Editorial: Government as a slasher movie

Editorial Cartoon by John Gilbert Manantan
Editorial Cartoon by John Gilbert Manantan

HOW can one come around to understanding a huge budget cut for anything concerning public health in pandemic time? The Research Institute for Tropical Medicine (RITM), the country’s capital laboratory for Covid-19, faces a budget cut of P170 million in the government’s proposed 2022 budget. RITM Director Celia Carlos, during the House budget hearing, said the cut hits the agency’s item for national reference laboratories.

Reason for the cut? As a policy, the Department of Budget and Management (DBM) reviews an agency’s “absorptive capacity” or how it can fully dispose of its annual budget. As the Commission on Audit finds that the Department of Health had P67 billion in unused and misspent funds in 2020, the latter now has to bear the brunt for precisely that failure. Worse, irony hits home with the untimely misfortune that the thousands of medical frontlines have not received their Covid-19 special risk allowance (SRA) and host of other promised benefits. Standing policy says only health workers directly serving the pandemic are entitled to receive the SRA, something that creates a “gray area,” said Health Sec. Francisco Duque III.

Yesterday, Sept, 6, 2021, health care workers in Metro Manila staged a protest infront of the DOH, some 16 days since President Rodrigo Duterte ordered the DBM and DOH to release the SRA in 10 days.

While at it, the Pharmally Pharmaceutical Corp. fiasco reveals a grim yarn of shady deals and characters—all of nine contracts amounting to P7.49 billion in overpriced masks, personal protective equipment, etc.
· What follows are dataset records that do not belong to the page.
/-- R156, major 0x34 to 0x36. -/
def decVecFp (w : Word) : Except Reject Instr :=
  match (w.extractLsb' 4 5).toNat with
  | 0 => .ok (.vfadd (w.extractLsb' 26 2) (w.extractLsb' 21 5) (w.extractLsb' 16 5) (w.extractLsb' 11 5) (w.extractLsb' 9 2) (w.extractLsb' 2 2) (w.extractLsb' 0 2))
  | 1 => .ok (.vfsub (w.extractLsb' 26 2) (w.extractLsb' 21 5) (w.extractLsb' 16 5) (w.extractLsb' 11 5) (w.extractLsb' 9 2) (w.extractLsb' 2 2) (w.extractLsb' 0 2))
  | 2 => .ok (.vfmul (w.extractLsb' 26 2) (w.extractLsb' 21 5) (w.extractLsb' 16 5) (w.extractLsb' 11 5) (w.extractLsb' 9 2) (w.extractLsb' 2 2) (w.extractLsb' 0 2))
  | 3 => .ok (.vfdiv (w.extractLsb' 26 2) (w.extractLsb' 21 5) (w.extractLsb' 16 5) (w.extractLsb' 11 5) (w.extractLsb' 9 2) (w.extractLsb' 2 2) (w.extractLsb' 0 2))
  | 4 => z w 9 7 <| .ok (.vfsqrt (w.extractLsb' 26 2) (w.extractLsb' 21 5) (w.extractLsb' 16 5) (w.extractLsb' 2 2) (w.extractLsb' 0 2))
  | 5 => .ok (.vfma (w.extractLsb' 26 2) (w.extractLsb' 21 5) (w.extractLsb' 16 5) (w.extractLsb' 11 5) (w.extractLsb' 9 2) (w.extractLsb' 2 2) (w.extractLsb' 0 2))
  | 6 => .ok (.vfms (w.extractLsb' 26 2) (w.extractLsb' 21 5) (w.extractLsb' 16 5) (w.extractLsb' 11 5) (w.extractLsb' 9 2) (w.extractLsb' 2 2) (w.extractLsb' 0 2))
  | 7 => .ok (.vfnma (w.extractLsb' 26 2) (w.extractLsb' 21 5) (w.extractLsb' 16 5) (w.extractLsb' 11 5) (w.extractLsb' 9 2) (w.extractLsb' 2 2) (w.extractLsb' 0 2))
  | 8 => .ok (.vfmin (w.extractLsb' 26 2) (w.extractLsb' 21 5) (w.extractLsb' 16 5) (w.extractLsb' 11 5) (w.extractLsb' 9 2) (w.extractLsb' 2 2) (w.extractLsb' 0 2))
  | 9 => .ok (.vfmax (w.extractLsb' 26 2) (w.extractLsb' 21 5) (w.extractLsb' 16 5) (w.extractLsb' 11 5) (w.extractLsb' 9 2) (w.extractLsb' 2 2) (w.extractLsb' 0 2))
  | 10 => z w 24 2 <| .ok (.vfceq (w.extractLsb' 26 2) (w.extractLsb' 21 3) (w.extractLsb' 16 5) (w.extractLsb' 11 5) (w.extractLsb' 9 2) (w.extractLsb' 2 2) (w.extractLsb' 0 2))
  | 11 => z w 24 2 <| .ok (.vfclt (w.extractLsb' 26 2) (w.extractLsb' 21 3) (w.extractLsb' 16 5) (w.extractLsb' 11 5) (w.extractLsb' 9 2) (w.extractLsb' 2 2) (w.extractLsb' 0 2))
  | 12 => z w 24 2 <| .ok (.vfcle (w.extractLsb' 26 2) (w.extractLsb' 21 3) (w.extractLsb' 16 5) (w.extractLsb' 11 5) (w.extractLsb' 9 2) (w.extractLsb' 2 2) (w.extractLsb' 0 2))
  | 13 => z w 9 7 <| .ok (.vfabs (w.extractLsb' 26 2) (w.extractLsb' 21 5) (w.extractLsb' 16 5) (w.extractLsb' 2 2) (w.extractLsb' 0 2))
  | 14 => z w 9 7 <| .ok (.vfneg (w.extractLsb' 26 2) (w.extractLsb' 21 5) (w.extractLsb' 16 5) (w.extractLsb' 2 2) (w.extractLsb' 0 2))
  | 15 => z w 9 7 <| .ok (.vfclass (w.extractLsb' 26 2) (w.extractLsb' 21 5) (w.extractLsb' 16 5) (w.extractLsb' 2 2) (w.extractLsb' 0 2))
  | 16 => z w 9 7 <| .ok (.vfexp2 (w.extractLsb' 26 2) (w.extractLsb' 21 5) (w.extractLsb' 16 5) (w.extractLsb' 2 2) (w.extractLsb' 0 2))
  | 17 => z w 9 7 <| .ok (.vfrcp (w.extractLsb' 26 2) (w.extractLsb' 21 5) (w.extractLsb' 16 5) (w.extractLsb' 2 2) (w.extractLsb' 0 2))
  | 18 => z w 9 7 <| .ok (.vfrsq (w.extractLsb' 26 2) (w.extractLsb' 21 5) (w.extractLsb' 16 5) (w.extractLsb' 2 2) (w.extractLsb' 0 2))
  | 19 => z w 16 5 <| .ok (.vfmv (w.extractLsb' 26 2) (w.extractLsb' 21 5) (w.extractLsb' 11 5) (w.extractLsb' 9 2) (w.extractLsb' 2 2) (w.extractLsb' 0 2))
  | _ => .error .unassigned

/-- R156, major 0x37. -/
def decVecConv (w : Word) : Except Reject Instr :=
  match (w.extractLsb' 4 5).toNat with
  | 0 => z w 9 7 <| .ok (.vconvSfBf (w.extractLsb' 21 5) (w.extractLsb' 16 5) (w.extractLsb' 2 2) (w.extractLsb' 0 2))
  | 1 => z w 9 7 <| .ok (.vconvBfSf (w.extractLsb' 21 5) (w.extractLsb' 16 5) (w.extractLsb' 2 2) (w.extractLsb' 0 2))
  | 2 => z w 9 7 <| .ok (.vconvSfHf (w.extractLsb' 21 5) (w.extractLsb' 16 5) (w.extractLsb' 2 2) (w.extractLsb' 0 2))
  | 3 => z w 9 7 <| .ok (.vconvHfSf (w.extractLsb' 21 5) (w.extractLsb' 16 5) (w.extractLsb' 2 2) (w.extractLsb' 0 2))
  | 4 => z w 9 7 <| .ok (.vconvSfE4 (w.extractLsb' 21 5) (w.extractLsb' 16 5) (w.extractLsb' 2 2) (w.extractLsb' 0 2))
  | 5 => z w 9 7 <| .ok (.vconvE4Sf (w.extractLsb' 21 5) (w.extractLsb' 16 5) (w.extractLsb' 2 2) (w.extractLsb' 0 2))
  | 6 => z w 9 7 <| .ok (.vconvSfE5 (w.extractLsb' 21 5) (w.extractLsb' 16 5) (w.extractLsb' 2 2) (w.extractLsb' 0 2))
  | 7 => z w 9 7 <| .ok (.vconvE5Sf (w.extractLsb' 21 5) (w.extractLsb' 16 5) (w.extractLsb' 2 2) (w.extractLsb' 0 2))
  | 8 => z w 9 7 <| .ok (.vconvDfSf (w.extractLsb' 21 5) (w.extractLsb' 16 5) (w.extractLsb' 2 2) (w.extractLsb' 0 2))
  | 9 => z w 9 7 <| .ok (.vconvSfDf (w.extractLsb' 21 5) (w.extractLsb' 16 5) (w.extractLsb' 2 2) (w.extractLsb' 0 2))
  | 10 => z w 9 7 <| .ok (.vconvSfW (w.extractLsb' 21 5) (w.extractLsb' 16 5) (w.extractLsb' 2 2) (w.extractLsb' 0 2))
  | 11 => z w 9 7 <| .ok (.vconvWSf (w.extractLsb' 21 5) (w.extractLsb' 16 5) (w.extractLsb' 2 2) (w.extractLsb' 0 2))
  | 12 => z w 9 2 <| z w 2 2 <| .ok (.kq8 (w.extractLsb' 21 5) (w.extractLsb' 16 5) (w.extractLsb' 11 5) (w.extractLsb' 0 2))
  | 13 => z w 9 2 <| .ok (.kdq8 (w.extractLsb' 21 5) (w.extractLsb' 16 5) (w.extractLsb' 11 5) (w.extractLsb' 2 2) (w.extractLsb' 0 2))
  | 14 => z w 11 5 <| z w 2 2 <| .ok (.t2pack (w.extractLsb' 21 5) (w.extractLsb' 16 5) (w.extractLsb' 9 2) (w.extractLsb' 0 2))
  | 15 => z w 11 5 <| .ok (.t2unpack (w.extractLsb' 21 5) (w.extractLsb' 16 5) (w.extractLsb' 9 2) (w.extractLsb' 2 2) (w.extractLsb' 0 2))
  | 16 => z w 11 5 <| z w 2 2 <| .ok (.q4pack (w.extractLsb' 21 5) (w.extractLsb' 16 5) (w.extractLsb' 9 2) (w.extractLsb' 0 2))
  | 17 => z w 11 5 <| .ok (.q4unpack (w.extractLsb' 21 5) (w.extractLsb' 16 5) (w.extractLsb' 9 2) (w.extractLsb' 2 2) (w.extractLsb' 0 2))
  | _ => .error .unassigned

/-- R156, major 0x38. -/
def decMask (w : Word) : Except Reject Instr :=
  match (w.extractLsb' 0 6).toNat with
  | 0 => z w 24 2 <| z w 19 2 <| z w 14 2 <| z w 6 5 <| .ok (.kand (w.extractLsb' 21 3) (w.extractLsb' 16 3) (w.extractLsb' 11 3))
  | 1 => z w 24 2 <| z w 19 2 <| z w 14 2 <| z w 6 5 <| .ok (.kor (w.extractLsb' 21 3) (w.extractLsb' 16 3) (w.extractLsb' 11 3))
  | 2 => z w 24 2 <| z w 19 2 <| z w 14 2 <| z w 6 5 <| .ok (.kxor (w.extractLsb' 21 3) (w.extractLsb' 16 3) (w.extractLsb' 11 3))
  | 3 => z w 24 2 <| z w 19 2 <| z w 6 10 <| .ok (.knot (w.extractLsb' 21 3) (w.extractLsb' 16 3))
  | 4 => z w 24 2 <| z w 19 2 <| z w 6 10 <| .ok (.kmov (w.extractLsb' 21 3) (w.extractLsb' 16 3))
  | 5 => z w 19 2 <| z w 6 10 <| .ok (.kpop (w.extractLsb' 21 5) (w.extractLsb' 16 3))
  | 6 => z w 19 2 <| z w 6 10 <| .ok (.kfirst (w.extractLsb' 21 5) (w.extractLsb' 16 3))
  | 7 => z w 24 2 <| z w 6 5 <| .ok (.kset (w.extractLsb' 21 3) (w.extractLsb' 16 5) (w.extractLsb' 11 5))
  | 8 => z w 19 2 <| z w 6 5 <| .ok (.kget (w.extractLsb' 21 5) (w.extractLsb' 16 3) (w.extractLsb' 11 5))
  | 9 => z w 6 5 <| .ok (.setvl (w.extractLsb' 21 5) (w.extractLsb' 16 5) (w.extractLsb' 11 5))
  | 10 => z w 6 20 <| .ok .vdead
  | _ => .error .unassigned

/-- R156, major 0x39. -/
def decVecMem (w : Word) : Except Reject Instr :=
  match (w.extractLsb' 4 5).toNat with
  | 0 => z w 11 5 <| .ok (.vld (w.extractLsb' 21 5) (w.extractLsb' 16 5) (w.extractLsb' 9 2) (w.extractLsb' 2 2) (w.extractLsb' 0 2))
  | 1 => .ok (.vlds (w.extractLsb' 21 5) (w.extractLsb' 16 5) (w.extractLsb' 11 5) (w.extractLsb' 9 2) (w.extractLsb' 2 2) (w.extractLsb' 0 2))
  | 2 => .ok (.vldxO (w.extractLsb' 21 5) (w.extractLsb' 16 5) (w.extractLsb' 11 5) (w.extractLsb' 9 2) (w.extractLsb' 2 2) (w.extractLsb' 0 2))
  | 3 => .ok (.vldxU (w.extractLsb' 21 5) (w.extractLsb' 16 5) (w.extractLsb' 11 5) (w.extractLsb' 9 2) (w.extractLsb' 2 2) (w.extractLsb' 0 2))
  | 4 => z w 11 5 <| .ok (.vst (w.extractLsb' 21 5) (w.extractLsb' 16 5) (w.extractLsb' 9 2) (w.extractLsb' 2 2) (w.extractLsb' 0 2))
  | 5 => .ok (.vsts (w.extractLsb' 21 5) (w.extractLsb' 16 5) (w.extractLsb' 11 5) (w.extractLsb' 9 2) (w.extractLsb' 2 2) (w.extractLsb' 0 2))
  | 6 => .ok (.vstxO (w.extractLsb' 21 5) (w.extractLsb' 16 5) (w.extractLsb' 11 5) (w.extractLsb' 9 2) (w.extractLsb' 2 2) (w.extractLsb' 0 2))
  | 7 => .ok (.vstxU (w.extractLsb' 21 5) (w.extractLsb' 16 5) (w.extractLsb' 11 5) (w.extractLsb' 9 2) (w.extractLsb' 2 2) (w.extractLsb' 0 2))
  | 8 => .ok (.vscaddI (w.extractLsb' 21 5) (w.extractLsb' 16 5) (w.extractLsb' 11 5) (w.extractLsb' 9 2) (w.extractLsb' 2 2) (w.extractLsb' 0 2))
  | 9 => need w 9 2 2 <| .ok (.vscaddX (w.extractLsb' 21 5) (w.extractLsb' 16 5) (w.extractLsb' 11 5) (w.extractLsb' 2 2) (w.extractLsb' 0 2))
  | 10 => .ok (.vscmin (w.extractLsb' 21 5) (w.extractLsb' 16 5) (w.extractLsb' 11 5) (w.extractLsb' 9 2) (w.extractLsb' 2 2) (w.extractLsb' 0 2))
  | 11 => .ok (.vscmax (w.extractLsb' 21 5) (w.extractLsb' 16 5) (w.extractLsb' 11 5) (w.extractLsb' 9 2) (w.extractLsb' 2 2) (w.extractLsb' 0 2))
  | 12 => .ok (.vscor (w.extractLsb' 21 5) (w.extractLsb' 16 5) (w.extractLsb' 11 5) (w.extractLsb' 9 2) (w.extractLsb' 2 2) (w.extractLsb' 0 2))
  | 13 => z w 11 5 <| .ok (.vldb (w.extractLsb' 21 5) (w.extractLsb' 16 5) (w.extractLsb' 9 2) (w.extractLsb' 2 2) (w.extractLsb' 0 2))
  | 14 => z w 11 5 <| .ok (.vldff (w.extractLsb' 21 5) (w.extractLsb' 16 5) (w.extractLsb' 9 2) (w.extractLsb' 2 2) (w.extractLsb' 0 2))
  | 15 => need w 10 1 1 <| .ok (.vscaddF (w.extractLsb' 21 5) (w.extractLsb' 16 5) (w.extractLsb' 11 5) (w.extractLsb' 9 1) (w.extractLsb' 2 2) (w.extractLsb' 0 2))
  | _ => .error .unassigned

/-- R156, major 0x3A. -/
def decVecPerm (w : Word) : Except Reject Instr :=
  match (w.extractLsb' 4 5).toNat with
  | 0 => .ok (.vredsum (w.extractLsb' 21 5) (w.extractLsb' 16 5) (w.extractLsb' 11 5) (w.extractLsb' 9 2) (w.extractLsb' 2 2) (w.extractLsb' 0 2))
  | 1 => .ok (.vredmax (w.extractLsb' 21 5) (w.extractLsb' 16 5) (w.extractLsb' 11 5) (w.extractLsb' 9 2) (w.extractLsb' 2 2) (w.extractLsb' 0 2))
  | 2 => .ok (.vredmin (w.extractLsb' 21 5) (w.extractLsb' 16 5) (w.extractLsb' 11 5) (w.extractLsb' 9 2) (w.extractLsb' 2 2) (w.extractLsb' 0 2))
  | 3 => .ok (.vredmaxu (w.extractLsb' 21 5) (w.extractLsb' 16 5) (w.extractLsb' 11 5) (w.extractLsb' 9 2) (w.extractLsb' 2 2) (w.extractLsb' 0 2))
  | 4 => .ok (.vredminu (w.extractLsb' 21 5) (w.extractLsb' 16 5) (w.extractLsb' 11 5) (w.extractLsb' 9 2) (w.extractLsb' 2 2) (w.extractLsb' 0 2))
  | 5 => .ok (.vfredsum (w.extractLsb' 21 5) (w.extractLsb' 16 5) (w.extractLsb' 11 5) (w.extractLsb' 9 2) (w.extractLsb' 2 2) (w.extractLsb' 0 2))
  | 6 => .ok (.vfredmax (w.extractLsb' 21 5) (w.extractLsb' 16 5) (w.extractLsb' 11 5) (w.extractLsb' 9 2) (w.extractLsb' 2 2) (w.extractLsb' 0 2))
  | 7 => .ok (.vslideup (w.extractLsb' 21 5) (w.extractLsb' 16 5) (w.extractLsb' 11 5) (w.extractLsb' 9 2) (w.extractLsb' 2 2) (w.extractLsb' 0 2))
  | 8 => .ok (.vslidedn (w.extractLsb' 21 5) (w.extractLsb' 16 5) (w.extractLsb' 11 5) (w.extractLsb' 9 2) (w.extractLsb' 2 2) (w.extractLsb' 0 2))
  | 9 => .ok (.vperm (w.extractLsb' 21 5) (w.extractLsb' 16 5) (w.extractLsb' 11 5) (w.extractLsb' 9 2) (w.extractLsb' 2 2) (w.extractLsb' 0 2))
  | 10 => z w 14 2 <| z w 2 2 <| .ok (.vcompress (w.extractLsb' 21 5) (w.extractLsb' 16 5) (w.extractLsb' 11 3) (w.extractLsb' 9 2) (w.extractLsb' 0 2))
  | 11 => z w 14 2 <| z w 2 2 <| .ok (.vexpand (w.extractLsb' 21 5) (w.extractLsb' 16 5) (w.extractLsb' 11 3) (w.extractLsb' 9 2) (w.extractLsb' 0 2))
  | 12 => .ok (.vbcast (w.extractLsb' 21 5) (w.extractLsb' 16 5) (w.extractLsb' 11 5) (w.extractLsb' 9 2) (w.extractLsb' 2 2) (w.extractLsb' 0 2))
  | 13 => z w 11 5 <| z w 2 2 <| .ok (.vmvxs (w.extractLsb' 21 5) (w.extractLsb' 16 5) (w.extractLsb' 9 2) (w.extractLsb' 0 2))
  | 14 => z w 11 5 <| z w 2 2 <| .ok (.vmvsx (w.extractLsb' 21 5) (w.extractLsb' 16 5) (w.extractLsb' 9 2) (w.extractLsb' 0 2))
  | 15 => .ok (.vmerge (w.extractLsb' 21 5) (w.extractLsb' 16 5) (w.extractLsb' 11 5) (w.extractLsb' 9 2) (w.extractLsb' 2 2) (w.extractLsb' 0 2))
  | 16 => z w 14 2 <| .ok (.vbin (w.extractLsb' 21 5) (w.extractLsb' 16 5) (w.extractLsb' 11 3) (w.extractLsb' 9 2) (w.extractLsb' 2 2) (w.extractLsb' 0 2))
  | 17 => .ok (.vmrgs (w.extractLsb' 21 5) (w.extractLsb' 16 5) (w.extractLsb' 11 5) (w.extractLsb' 9 2) (w.extractLsb' 2 2) (w.extractLsb' 0 2))
  | 18 => z w 19 2 <| z w 11 5 <| .ok (.viota (w.extractLsb' 21 5) (w.extractLsb' 16 3) (w.extractLsb' 9 2) (w.extractLsb' 2 2) (w.extractLsb' 0 2))
  | 19 => z w 11 5 <| .ok (.vscan (w.extractLsb' 21 5) (w.extractLsb' 16 5) (w.extractLsb' 9 2) (w.extractLsb' 2 2) (w.extractLsb' 0 2))
  | 20 => z w 11 10 <| .ok (.vid (w.extractLsb' 21 5) (w.extractLsb' 9 2) (w.extractLsb' 2 2) (w.extractLsb' 0 2))
  | _ => .error .unassigned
All these create a contemptible Gestalt of how public health gets slaughtered like a sacrificial lamb in the name of corruption—and corruption in its most abominable form.

We hope that the ire extends from a select sector of critical citizens to more communities at large, to the point that it becomes popular discussion as we reel towards the election year.

World anti-graft agencies have established time and again that weak health care systems are a symptom of a corrupt government. There is less investment in public health in countries with corrupt leaders.

Close to home, we hope more critical citizens get to pry and hold accountable local governments that are not investing in public health at this time of the pandemic. It is time to check on how much funds have been poured into our health care system.

We should take cue from the national situation of having to fight against budget cuts on public health.